PROVIDED DATA

/-! ## Numbered barriers -/

/-- An arrival (R207): none when its count disagrees with the phase or is out of range. `knows` is what it comes after (R216). -/
def State.arrival (s : State) (b nb count : Nat) (all : Bool) (party : Nat) (knows : Known) : Option State :=
  let k := s.blk b
  let r := k.bars.get Bar.fresh nb
  let e := if r.arrivals = 0 then count else r.expect
  if count != e || (!all && (count == 0 || decide (258 < count))) then none
  else
    let r' := { r with arrivals := r.arrivals + 1, expect := e, allWarps := if r.arrivals = 0 then all else r.allWarps,
                       knows := r.knows.join knows }
    let s := s.onBlk b fun k => { k with bars := k.bars.put nb r' }
    let s := s.emitClu 0x30 (cluOfBlk b) (nb + party * 16 + b % 4 * 64 + (r.arrivals + 1) * 256 + e * 2 ^ 17 + k.errMode.toNat * 2 ^ 26)
    some (if k.errMode || e ≤ r.arrivals + 1 then s.barComplete b nb k.errMode else s)
/-- The info of BARCNT (R314). -/
def State.barInfo (s : State) (b nb count : Nat) : Nat :=
  nb * 2 ^ 28 + ((s.blk b).bars.get Bar.fresh nb).expect % 512 * 2 ^ 16 + count % 512
/-- The count of a warp's arrival: its own, or the warps of the block that have not ended. -/
def State.barCount (s : State) (b : Nat) (count : Option Nat) : Nat := count.getD (s.liveWarps b).length
/-- A warp has operations up to a number in the accumulator port's queue. -/
def Cluster.portPending (c : Cluster) (u n : Nat) : Bool := c.port.any fun o => o.warp == u && decide (o.num ≤ n)
/-- What the warp at issue does now waits until its port operations are performed (R240). -/
def State.defers (s : State) : Bool := !s.w.due.isEmpty || (s.clu s.myClu).portPending s.w.uid s.myBlk.oseq
/-- It is to be done once they are. -/
def State.addDue (s : State) (pc : Addr) (kind : DueKind) : State :=
  let d : Due := { after := s.myBlk.oseq, pc := pc, kind := kind, knows := s.before s.w.uid }
  s.onW fun w => { w with due := w.due ++ [d] }
/-- BARW and BARA (R208): release at block scope, the arrival, and for BARW the wait at the next boundary. The warp's port operations
are performed before the arrival counts (R216, R240): until then the rest of the clause issues, and later clauses of a BARA's path. -/
def State.barWord (s : State) (g : Guard) (nb : Nat) (cnt : Bool) (sa : Reg) (wait : Bool) : State :=
  s.uniWord g ((if cnt then [.s sa.toNat] else []) ++ (if wait then [.s 55] else [])) fun p =>
    let count := if cnt then some (s.w.S sa.toNat).toNat else none
    let n := s.barCount s.w.blk count
    let phase := (s.myBlk.bars.get Bar.fresh nb).phase
    let t := s.release s.myCore 1
    let t := if wait then t.onW fun w => w.addPend [.s 55] none .unit else t
    let tag := t.w.nextTag - 1
    let t := t.done false
    let x : Wait := if s.defers then .arriving nb tag else .barw nb phase tag
    let t := if wait then t.onW fun w => w.onPath fun p => { p with waits := p.waits ++ [x] } else t
    if s.defers then t.addDue p.pc (.arrive nb count (if wait then some tag else none))
    else match t.arrival s.w.blk nb n (!cnt) 0 (s.before s.w.uid) with
      | some r => r
      | none => s.wordFault false 4 (s.barInfo s.w.blk nb n) 0
def execBarw (g : Guard) (nb : BitVec 4) (cnt : Bool) (sa : Reg) (s : State) : Out := .next (s.barWord g nb.toNat cnt sa true)
def execBara (g : Guard) (nb : BitVec 4) (cnt : Bool) (sa : Reg) (s : State) : Out := .next (s.barWord g nb.toNat cnt sa false)

/-! ## FORK and RENDEZ -/

/-- Start an idle stream at its entry (R205): it comes after what the FORK comes after. -/
def State.startStream (s : State) (b : Nat) (matrix : Bool) (x : Known) : State :=
  let k := s.blk b
  let t := if matrix then k.m else k.c
  if t.st != .idle then s
  else
    let s := s.onBlk b fun k => if matrix then k.passed x else { k with c := k.c.after x }
    s.streamTo b matrix fun t => { t with st := .running, pc := if matrix then k.mentry else k.centry, wait := none, held := none, word := none }
/-- Start the named streams. -/
def State.startStreams (s : State) (b : Nat) (m c : Bool) (x : Known) : State :=
  let s := if m then s.startStream b true x else s
  if c then s.startStream b false x else s
/-- The arrival of a BARW that waited for port operations counts now. -/
def Wait.arrived (tag nb phase : Nat) : Wait → Wait
  | .arriving n t => if t = tag then .barw nb phase t else .arriving n t
  | x => x
/-- What a warp is to do after its port operations, done now (R205, R208). -/
def State.dueDone (s : State) (u : Nat) (d : Due) : State :=
  let b := (s.warp u).blk
  match d.kind with
  | .fork m c tag => (s.startStreams b m c d.knows).onWarp u fun w => w.answered tag
  | .arrive nb count tag =>
    let n := s.barCount b count
    let phase := (s.blk b).bars.get Bar.fresh nb |>.phase
    let turn := fun (p : Path) => { p with waits := p.waits.map (Wait.arrived (tag.getD 0) nb phase) }
    let t := if tag.isSome then s.onWarp u fun w => { w with a := w.a.map turn, b := w.b.map turn, orphans := w.orphans.map (Wait.arrived (tag.getD 0) nb phase) } else s
    match t.arrival b nb n count.isNone 0 d.knows with
    | some r => r
    | none =>
      let t := match tag with
        | some k => s.onWarp u fun w => (w.dropWaits (Wait.isTag [k])).complete k
        | none => s
      t.blockFault b (s.exitAt b (some u) d.pc 4 (s.barInfo b nb n))
/-- A warp does what its port operations no longer hold, the oldest first. -/
def State.dueTurn (s : State) (u : Nat) : Nat → State
  | 0 => s
  | n + 1 => match (s.warp u).due with
    | [] => s
    | d :: t =>
      if (s.clu (cluOf u)).portPending u d.after then s
      else ((s.onWarp u fun w => { w with due := t }).dueDone u d).dueTurn u n
/-- FORK (R205): what the path has accessed before it comes before what a stream that it starts accesses, its port operations too. -/
def execFork (g : Guard) (which : ForkSel) (s : State) : Out :=
  let m := which != .c
  let c := which != .m
  .next (s.uniWord g [] fun p =>
    if (m && s.myBlk.mentry == 0) || (c && s.myBlk.centry == 0) then s.illegal (wordOf (.fork g which))
    else if s.w.atLimit s.w.flagB then s.stallFlag s.w.flagB
    else
      let t := s.release s.myCore 1
      if s.defers then (((t.onW fun w => w.addPend [] w.flagB .unit).done false).addDue p.pc (.fork m c s.w.nextTag))
      else ((t.startStreams s.w.blk m c (s.before s.w.uid)).onW fun w => w.addPend [] w.flagB .counted).done false)
def execRendez (g : Guard) (s : State) : Out :=
  .next (s.uniWord g [] fun p =>
    let b := s.w.blk
    let s := (s.done false).onW fun w => w.onPath fun q => { q with waits := q.waits ++ [.rendez p.pc] }
    (s.onBlk b fun k => { k with met := if k.met.contains s.w.index then k.met else s.w.index :: k.met }).meet b)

ACTIVITY
Please give again the lines above between the line holding "not ended. -/" and the line holding "port's queue. -/", inclusive, exactly as they are and with nothing added.

TASK SOLUTION
/-- The count of a warp's arrival: its own, or the warps of the block that have not ended. -/
def State.barCount (s : State) (b : Nat) (count : Option Nat) : Nat := count.getD (s.liveWarps b).length
/-- A warp has operations up to a number in the accumulator port's queue. -/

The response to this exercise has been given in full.